July 2, 2012 by in category Archives tagged as , ,

When I was ten I entered Toronto’s “I love my daddy because . . .” Contest. The catch? Write it in twenty-five words or less. Actually, only twenty by the time you count that opening phrase of the contest’s title. When the call came that I’d won, you’d have thought it was the Pulitzer. The prize I did win was a shiny new two-wheeler.

I’ve been trying to write twenty-five meaningful words ever since. I’ve had some success, some – practice (I won’t call it failure). When I decided to write my first novel in ninth grade, a historical western romance, I felt free, unrestrained by the petty word count dictated by high school English teachers. Whee!! The words flowed, and flowed . . . And flowed. I had great fun.

Much later, I joined RWA and the Orange County Chapter. My, uh, practice continued and I thought I learned everything there was to know about writing through the chapter’s fabulous meetings, workshops, on-line classes, contests and networking. And hey, I was still having fun, even though I had to tame that unrestrained flow of words. It was not until the chapter announced its first anthology of short stories Romancing the Pages that I gave serious thought to not only counting each word, but making each word count. My story, “The Guy with the Dragon Tattoo,” started out at 2,500 words. After many edits, it came in around 2,000. Gone are most of the dialogue tags, unnecessary description and background information, and a whole lot of narrative. I had a blast writing it, too.

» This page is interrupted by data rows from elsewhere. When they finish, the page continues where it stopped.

/-! ## Register access -/

/-- R40. Where the environment's answer comes from is the model's own (log 6). -/
def Obligations.RegReadEffect : Prop :=
  ∀ (p : PortIx) (s : State),
    (∀ r, r ≠ .idata → r ≠ .bsr → ∃ a, (port s p).stored r = some a ∧ regRead p r s = .ok (a, s)) ∧
    regRead p .bsr s = .error .readOfWriteOnlyRegister ∧
    (∀ v rest, s.pads = v :: rest →
      regRead p .idata s = .ok (v.zeroExtend 32, { s with pads := rest, trace := s.trace ++ [.rdi p v] })) ∧
    (s.pads = [] →
      regRead p .idata s =
        .ok ((Config.padIn s.freeIx p).zeroExtend 32,
             { s with freeIx := s.freeIx + 1, trace := s.trace ++ [.rdi p (Config.padIn s.freeIx p)] }))

/-- R41, R18, R36: one register write, in every register of every port. -/
def Obligations.RegWriteEffect : Prop :=
  ∀ (p : PortIx) (r : Reg) (v : Word) (s t : State), regWrite p r v s = t →
    t = { s with ports := t.ports, trace := s.trace ++ [.wr p r v] } ∧
    (∀ p', p' ≠ p → port t p' = port s p') ∧
    (r ≠ .idata → r ≠ .bsr → (port t p).stored r = some v ∧ samePortBut [r] (port s p) (port t p)) ∧
    (r = .idata → port t p = port s p) ∧
    (r = .bsr → samePortBut [.odata] (port s p) (port t p) ∧
      ∀ i, (port t p).odata.getLsbD i =
        if i < 16 then v.getLsbD i || ((port s p).odata.getLsbD i && !v.getLsbD (i + 16))
        else (port s p).odata.getLsbD i)

/-- R42: the two writes of a field update, the final value, isolation, idempotence, and no dependence on the old value
of the field. -/
def Obligations.FieldWriteLaw : Prop :=
  ∀ (p : PortIx) (r : Reg) (off w : Nat) (val a : Word) (s : State),
    (port s p).stored r = some a → off + w ≤ 32 → val.toNat < 2 ^ w →
    ∃ t, fieldWrite p r off w val s = .ok t ∧
      t.trace = s.trace ++ [.wr p r (a &&& ~~~(fieldMask off w)), .wr p r ((a &&& ~~~(fieldMask off w)) ||| (val <<< off))] ∧
      t = { s with ports := t.ports, trace := t.trace } ∧
      (port t p).stored r = some ((a &&& ~~~(fieldMask off w)) ||| (val <<< off)) ∧
      samePortBut [r] (port s p) (port t p) ∧ (∀ p', p' ≠ p → port t p' = port s p') ∧
      (∀ b, (port t p).stored r = some b →
        fieldGet off w b = val ∧
        (∀ i, (i < off ∨ off + w ≤ i) → b.getLsbD i = a.getLsbD i)) ∧
      (∃ u, fieldWrite p r off w val t = .ok u ∧ u.ports = t.ports) ∧
      (∀ s' a' t', (port s' p).stored r = some a' → (∀ i, (i < off ∨ off + w ≤ i) → a'.getLsbD i = a.getLsbD i) →
        fieldWrite p r off w val s' = .ok t' → (port t' p).stored r = (port t p).stored r)

/-- R18: the block only ever writes to `BSR` a value with exactly one bit set. -/
def Obligations.BsrWordsHaveOneBit : Prop :=
  ∀ (i : Instr) (s t : State) (es : List Event), exec i s = .next t → t.trace = s.trace ++ es →
    ∀ p v, Event.wr p .bsr v ∈ es → ∃ k, k < 32 ∧ v = 1#32 <<< k

/-- R35, R39, R36: the ten offsets, distinct registers at distinct addresses of a port, and every field inside its
register. -/
def Obligations.RegisterMap : Prop :=
  [Reg.mode, .otype, .speed, .pull, .idata, .odata, .bsr, .lock, .afl, .afh].map regOffset =
    [0x00, 0x04, 0x08, 0x0C, 0x10, 0x14, 0x18, 0x1C, 0x20, 0x24] ∧
  (∀ (c : Cfg) (p : PortIx) (base : Nat), c.portBase[p.toNat]? = some base →
    ∀ r, regAddress c p r = some (base + regOffset r) ∧ ∀ r', regAddress c p r = regAddress c p r' → r = r') ∧
  (∀ n : PinIx, off2 n = 2 * n.toNat ∧ off2 n + 2 ≤ 32 ∧ off1 n = n.toNat ∧ off1 n + 1 ≤ 32 ∧ offAf n + 4 ≤ 32 ∧
    (n.toNat ≤ 7 → afReg n = .afl ∧ offAf n = 4 * n.toNat) ∧
    (8 ≤ n.toNat → afReg n = .afh ∧ offAf n = 4 * (n.toNat - 8)))

/-! ## Port Register Model -/

/-- R69, R102: an absent descriptor changes nothing but the response, whatever the clocks are. -/
def Obligations.ConfigureAbsentIsNoOp : Prop :=
  ∀ s : State, s.seq = .idle → exec (.gpioConfigure none) s = .next { s with resp := ⟨.ok, false⟩ }

/-- R69: the register writes of a present descriptor, in their order, and nothing else. -/
def Obligations.ConfigureResult : Prop :=
  ∀ (d : Descriptor) (s : State), PortReady s d.port → d.pull ≠ 0b11#2 →
    exec (.gpioConfigure (some d)) s =
      .next { after (configureEvents (port s d.port) d) s with resp := ⟨.ok, false⟩ }

/-- R73 law 1: after `GPIO_CONFIGURE` each field of the pin holds its code and the other bits of its register are kept;
the alternate-function field only in Alternate-Function mode. -/
def Obligations.ConfigureWritesFields : Prop :=
  ∀ (d : Descriptor) (s t : State), exec (.gpioConfigure (some d)) s = .next t →
    let q := port s d.port
    let q' := port t d.port
    let n := d.pin.toNat
    fieldGet (2 * n) 2 q'.mode = d.mode.zeroExtend 32 ∧
      q'.mode &&& ~~~(3#32 <<< (2 * n)) = q.mode &&& ~~~(3#32 <<< (2 * n)) ∧
    fieldGet n 1 q'.otype = d.otype.zeroExtend 32 ∧ q'.otype &&& ~~~(1#32 <<< n) = q.otype &&& ~~~(1#32 <<< n) ∧
    fieldGet (2 * n) 2 q'.speed = d.speed.zeroExtend 32 ∧
      q'.speed &&& ~~~(3#32 <<< (2 * n)) = q.speed &&& ~~~(3#32 <<< (2 * n)) ∧
    fieldGet (2 * n) 2 q'.pull = d.pull.zeroExtend 32 ∧
      q'.pull &&& ~~~(3#32 <<< (2 * n)) = q.pull &&& ~~~(3#32 <<< (2 * n)) ∧
    (d.mode = 0b10#2 → n ≤ 7 → fieldGet (4 * n) 4 q'.afl = d.af.zeroExtend 32 ∧
      q'.afl &&& ~~~(15#32 <<< (4 * n)) = q.afl &&& ~~~(15#32 <<< (4 * n)) ∧ q'.afh = q.afh) ∧
    (d.mode = 0b10#2 → 8 ≤ n → fieldGet (4 * (n - 8)) 4 q'.afh = d.af.zeroExtend 32 ∧
      q'.afh &&& ~~~(15#32 <<< (4 * (n - 8))) = q.afh &&& ~~~(15#32 <<< (4 * (n - 8))) ∧ q'.afl = q.afl) ∧
    (d.mode ≠ 0b10#2 → q'.afl = q.afl ∧ q'.afh = q.afh)

/-- R73 law 2: the same descriptor twice leaves the same registers as once. -/
def Obligations.ConfigureTwiceIsOnce : Prop :=
  ∀ (d : Descriptor) (s : State), PortReady s d.port → d.pull ≠ 0b11#2 →
    ∃ t u, exec (.gpioConfigure (some d)) s = .next t ∧ exec (.gpioConfigure (some d)) t = .next u ∧ u.ports = t.ports

/-- R68, R107: the order of the checks of the four PRM operations at an idle block. -/
def Obligations.PrmRefusals : Prop :=
  ∀ (d : Descriptor) (l : Level) (s : State), s.seq = .idle →
    (s.cfg.nports ≤ d.port.toNat →
      exec (.gpioConfigure (some d)) s = .refused .invalidPortHandle ∧
      exec (.gpioWrite d.port d.pin l) s = .refused .invalidPortHandle ∧
      exec (.gpioRead d.port d.pin) s = .refused .invalidPortHandle ∧
      exec (.gpioToggle d.port d.pin) s = .refused .invalidPortHandle) ∧
    (d.port.toNat < s.cfg.nports → d.pull = 0b11#2 → exec (.gpioConfigure (some d)) s = .refused .reservedPullCode) ∧
    (d.port.toNat < s.cfg.nports → s.clken.getLsbD d.port.toNat = false →
      (d.pull ≠ 0b11#2 → exec (.gpioConfigure (some d)) s = .refused .portClockDisabled) ∧
      exec (.gpioWrite d.port d.pin l) s = .refused .portClockDisabled ∧
      exec (.gpioRead d.port d.pin) s = .refused .portClockDisabled ∧
      exec (.gpioToggle d.port d.pin) s = .refused .portClockDisabled)

/-- R70: one write to `BSR`; the output bit takes the level and no other bit changes. -/
def Obligations.GpioWriteResult : Prop :=
  ∀ (p : PortIx) (n : PinIx) (l : Level) (s : State), PortReady s p →
    ∃ t, exec (.gpioWrite p n l) s = .next t ∧
      t = { after [.wr p .bsr (if l then 1#32 <<< n.toNat else 1#32 <<< (n.toNat + 16))] s with resp := ⟨.ok, false⟩ } ∧
      ∀ i, (port t p).odata.getLsbD i = if i = n.toNat then l else (port s p).odata.getLsbD i

/-- R73 law 3: High then Low leaves the bit 0 and every other bit as before the pair. -/
def Obligations.WriteHighThenLow : Prop :=
  ∀ (p : PortIx) (n : PinIx) (s : State), PortReady s p →
    ∃ t u, exec (.gpioWrite p n true) s = .next t ∧ exec (.gpioWrite p n false) t = .next u ∧
      (port u p).odata = (port s p).odata &&& ~~~(1#32 <<< n.toNat)

/-- R71: the bit of the environment's answer is the response, and no register changes. Where the answer comes from is
the model's own (log 6). -/
def Obligations.GpioReadResult : Prop :=
  ∀ (p : PortIx) (n : PinIx) (s : State), PortReady s p →
    (∀ v rest, s.pads = v :: rest →
      exec (.gpioRead p n) s =
        .next { s with pads := rest, trace := s.trace ++ [.rdi p v], resp := ⟨.ok, v.getLsbD n.toNat⟩ }) ∧
    (s.pads = [] →
      exec (.gpioRead p n) s =
        .next { s with freeIx := s.freeIx + 1, trace := s.trace ++ [.rdi p (Config.padIn s.freeIx p)],
                       resp := ⟨.ok, (Config.padIn s.freeIx p).getLsbD n.toNat⟩ })

/-- R72: one write to `ODATA` with the pin's bit inverted and the other 31 written back. -/
def Obligations.GpioToggleResult : Prop :=
  ∀ (p : PortIx) (n : PinIx) (s : State), PortReady s p →
    exec (.gpioToggle p n) s =
      .next { after [.wr p .odata ((port s p).odata ^^^ (1#32 <<< n.toNat))] s with resp := ⟨.ok, false⟩ }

The experience of writing and editing that short story got me thinking about my novel-length WIP. I’m still on my first draft, but you can bet as I edit I’ll be analyzing each scene, paragraph, sentence and word to make them count. That’s what powerful writing is all about. Yes, you can write sparingly and still convey powerful emotion. Hemingway can attest to that in his book consisting of only these six words: “For sale. Baby shoes. Never worn.” My eyes tear, my heart breaks every time I read them.

I challenge Hemingway! I will now sum up the most important thing you need to know about writing in one word: WRITE!!